In order to promote the project to the international community our website is updated regularly  (http://www.lc-star.com) . It provides information on the project in general (objectives, milestones and expected results) as well as a description of the consortium and further details. Documents like specifications, technical reports, research papers are publicly available via the website. Furthermore all relevant major events, press releases and presentations of the demonstrator as well as links to other projects and institutes can be found at the site.
The following papers were presented:
H. Fersøe, E. Hartikainen, H. van den Heuvel, G. Maltese, A. Moreno, S. Shammass, U. Ziegenhain: Creation and Validation of Large Lexica for Speech-to-Speech Translation Purposes. In: Proc. of LREC2004, Lisbon, Portugal, May 2004. (Click here for poster) .
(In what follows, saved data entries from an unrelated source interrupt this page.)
/-- A local piece that finds every slot in use, and matches none of the EXPECTED entries among them by the half-window H
around E and the widened lane spans (R53), is settled DENIED with cause QUEUE without an entry: TABLE-FULL, DENIED-QUEUE and
its verdict counter rise, and its PIECE notice is requested, with the class of the former and the record's own fields (R56,
R66, R67, R73, R147). -/
def Obligations.LocalPieceFindsTableFull : Prop :=
  ∀ (l : Lapse) (p : PieceRecord) (x : Option Reading) (s e g : State), e = s.elapse l → e.rst.asserted = false →
    e.takeRequest .localPiece (TableRequest.isOf .localPiece) = some (⟨.localPiece p, x⟩, g) →
    (∀ j : Fin 128, ∃ en : Entry, g.table.slots[j] = some en ∧
      ∀ v, en.state = .expected → en.expectation = some v →
        ¬((diff p.lead v.e).natAbs ≤ v.h ∧ p.first ≤ en.last + g.opts.peerWiden ∧ en.first ≤ p.last + g.opts.peerWiden)) →
    exec (.localPiece l) s = .next (handOn e
      ((((g.bump .tableFull).bump (.verdict .denied p.cls)).bump .deniedQueue).requestPiece
        { tag := p.tag, flags := p.flags, lead := p.lead, length := (p.trail - p.lead).toNat + 1, first := p.first
          last := p.last, centroid := p.centroid, area := p.n, cls := p.cls, verdict := .denied }))

/-- A receive record is placed at dist = S − line position: below −H it is passed by. A report of a piece still on the belt
that matches entries in use joins the list of the one of the smallest count difference, then of the earlier reference count,
then of the lower slot, counted as late unless that entry is EXPECTED. One that matches none makes an EXPECTED entry in the
lowest FREE slot, with E = latch + dist, H and the report's geometry: at a scanning station with the expiry E + H + length +
2R, at a blind one with the next tag and the decision point Q = E + O − pre margin − 512, while the count read, now or ahead
of an encoder edge (log 29), has not reached it; where it has, the entry is decided at once, by the readings of then and
with its lanes widened by the peer widen option (EntryDecided, in Safety, says what each outcome makes of it). With no slot
FREE it is dropped, counted TABLE-FULL (R50, R53, R57, R59, R60, R61, R78, R80 to R88). -/
def Obligations.ReceiveRecordPlaced : Prop :=
  ∀ (l : Lapse) (r : ReceiveRecord) (x : Option Reading) (rd : Reading) (s e g : State), e = s.elapse l →
    e.rst.asserted = false → e.takeRequest .received (TableRequest.isOf .received) = some (⟨.received r, x⟩, g) →
    rd = x.getD
      { mode := g.station.mode, count := g.belt.count, belt := g.belt.state, lead := lead g.belt.t64 g.opts.d
        room := decide (g.outlets.openQ.length < 32) } →
    (let dist := diff (BitVec.ofNat 24 g.opts.s) r.linepos;
      let h := min 1023 (g.opts.hb + g.opts.hd * (max 0 (min dist 65535)).toNat / 1000);
      let at24 := shift r.latch dist;
      let report : PeerReport :=
        { station := r.station, s := r.s, tag := r.tag, cls := r.cls, verdict := r.verdict, area := r.area, flags := r.flags
          lead := at24, length := r.length, first := r.first, last := r.last, centroid := r.centroid };
      let reference := fun en : Entry => if en.own.isSome then some en.lead else en.expectation.map Expectation.e;
      let meets := fun (en : Entry) (ref : Count) => reference en = some ref ∧ (diff at24 ref).natAbs ≤ h ∧
        r.first ≤ en.last + g.opts.peerWiden ∧ en.first ≤ r.last + g.opts.peerWiden;
      let nearer := fun (a b : Count) (before : Prop) =>
        (diff at24 a).natAbs < (diff at24 b).natAbs ∨
          ((diff at24 a).natAbs = (diff at24 b).natAbs ∧ (0 < diff b a ∨ (a = b ∧ before)));
      let fresh := fun (tag : Option Tag) (deadline : Count) => (
        { state := .expected, tag := tag, lead := at24, trail := shift at24 ((r.length : Int) - 1), first := r.first
          last := r.last, centroid := r.centroid, area := r.area, own := none, reports := [report], escapeSource := none
          expectation := some { e := at24, h := h, perhaps := decide (r.verdict = .trimmed) }
          deadline := some deadline, decision := none, geomFlags := r.flags } : Entry);
      (dist < -(h : Int) → exec (.receiveRecord l) s = .next (handOn e (g.bump .passedBy))) ∧
      (-(h : Int) ≤ dist → (r.verdict = .passed ∨ r.verdict = .denied ∨ r.verdict = .late ∨ r.verdict = .trimmed) →
        (∀ (j : Fin 128) (en : Entry) (ref : Count), g.table.slots[j] = some en → meets en ref →
          (∀ (k : Fin 128) (other : Entry) (ref' : Count), k ≠ j → g.table.slots[k] = some other → meets other ref' →
            nearer ref ref' (j < k)) →
          (let joined := { g with
              table := { g.table with slots := g.table.slots.set j (some { en with reports := joinReport en.reports report }) } };
            exec (.receiveRecord l) s =
              .next (handOn e (if en.state = .expected then joined else State.bump joined .lateReport)))) ∧
        ((∀ (j : Fin 128) (en : Entry) (ref : Count), g.table.slots[j] = some en → ¬meets en ref) →
          ((∀ j : Fin 128, g.table.slots[j].isSome = true) →
            exec (.receiveRecord l) s = .next (handOn e (g.bump .tableFull))) ∧
          ∀ i : Fin 128, g.table.slots[i] = none → (∀ j : Fin 128, j < i → g.table.slots[j].isSome = true) →
            (g.opts.scan = true →
              exec (.receiveRecord l) s = .next (handOn e { g with
                table := { g.table with
                  slots := g.table.slots.set i
                    (some (fresh none (shift at24 ((h + r.length + 2 * g.opts.r : Nat) : Int)))) } })) ∧
            (let point := shift at24 ((g.opts.o : Int) - (g.opts.pre : Int) - 512);
              (g.opts.scan = false → reaches rd.count point = false →
              exec (.receiveRecord l) s = .next (handOn e { g with
                former := { g.former with tag := g.former.tag + 1 }
                table := { g.table with slots := g.table.slots.set i (some (fresh (some g.former.tag) point)) } })) ∧
              (g.opts.scan = false → reaches rd.count point = true →
                EntryDecided { g with former := { g.former with tag := g.former.tag + 1 } } rd i
                  (fresh (some g.former.tag) point) r.cls r.flags g.opts.peerWiden
                  fun t => exec (.receiveRecord l) s = .next (handOn e t))))))

/-- A fourth report in an entry's list displaces the one whose sender has the smallest S, of equals the one held longest; a
list of fewer takes it at its end (R50). The chosen report is the one of the nearest upstream sender: the largest S, and between
equal S the one joined later (R79). The effective class is FERROUS when any source says so, the local class when it is not
UNKNOWN, and otherwise the chosen report's, or UNKNOWN without one (R78). -/
def Obligations.ReportsFuse : Prop :=
  (∀ (rs : List PeerReport) (r : PeerReport),
    (rs.length < 3 → joinReport rs r = rs ++ [r]) ∧
    (rs.length = 3 → ∃ before x after, rs ++ [r] = before ++ x :: after ∧ joinReport rs r = before ++ after ∧
      (∀ y ∈ before, x.s < y.s) ∧ ∀ y ∈ after, x.s ≤ y.s)) ∧
  (∀ (rs : List PeerReport) (r : PeerReport),
    chosenReport rs = some r ↔
      ∃ before after, rs = before ++ r :: after ∧ (∀ x ∈ before, x.s ≤ r.s) ∧ ∀ x ∈ after, x.s < r.s) ∧
  ∀ en : Entry,
    (let ferrous := en.own.map LocalPart.cls = some .ferrous ∨ ∃ r ∈ en.reports, r.cls = .ferrous;
      (ferrous → en.effective = .ferrous) ∧
      (¬ferrous → ∀ o, en.own = some o → o.cls ≠ .unknown → en.effective = o.cls) ∧
      (¬ferrous → (∀ o, en.own = some o → o.cls = .unknown) →
        (∀ r, chosenReport en.reports = some r → en.effective = r.cls) ∧
        (en.reports = [] → en.effective = .unknown)))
Maja Popovic and Hermann Ney: Towards the use of word stems and suffixes for SMT. In: Proc. of LREC2004, Lisbon, Portugal, May 2004.
Victoria Arranz, Núria Castell, Josep Maria Crego, Jesús Giménez, Adrià de Gispert and Patrik Lambert: Bilingual Connections for Trilingual Corpora: An XML Approach. In: Proc.of LREC 2004, Lisbon, Portugal. 2004.
Victoria Arranz, Núria Castell i Jesús Giménez: Creació de recursos lingüístics per a la traducció automàtica. In: 2n Congrés d'Enginyeria en Llengua Catalana (CELC'04), Andorra, 2004.
Ute Ziegenhain, Asuncion Moreno, Nuria Castell: Creation of Lexica for Speech-Centered Translation. In: Proc. of the 10. ASR Workshop, Maribor, Slovenia, July 2004.
Maja Popovic and Hermann Ney: Improving Word Alignment Quality using  Morpho-Syntactic Information. In: Proc. of CoLing 2004, Geneva, Switzerland, August 2004.
Richard Zens, Evgeny Matusov and Hermann Ney: Improved Word Alignment Using a Symmetric Lexicon Model. In: Proc. of CoLing 2004, Geneva, Switzerland, August 2004.
Evgeny Matusov, Maja Popovic, Richard Zens and Hermann Ney: Statistical Machine Translation of Spontaneous Speech with Scarce Resources. In: Proc. of IWSLT 2004, Kyoto, Japan, Sept./Oct. 2004.
Folkert de Vriend, Núria Castell, Jesús Giménez and Giulio Maltese: LC-STAR: XML-coded Phonetic Lexica and Bilingual Corpora for Speech-to-Speech Translation. In: Proc. of the Coling 2004 Papillon Workshop on Multilingual Lexical Databases. Grenoble, France 2004
Available documents can be downloaded from the webpage.
During the year a cooperation with ELRA on a new project called 'Unified Lexicon Approach' has been started. The aim of the project is to join different levels of information from various lexica (pronunciation, morphology, syntax, semantic) already available (eg. Parole / Simple lexica) with the purpose to create ever larger lexical databases.


Exploitation Prospects

All lexica created within the project will be distributed via ELRA (http://www.elra.info/) no later that 18 months after the official end of the project. All data thus will be made available to research institutes and companies worldwide for further exploitation in research and commercial applications. All documents describing  linguistic and phonetic specifications and validation criteria will be available from public parts of  the web page.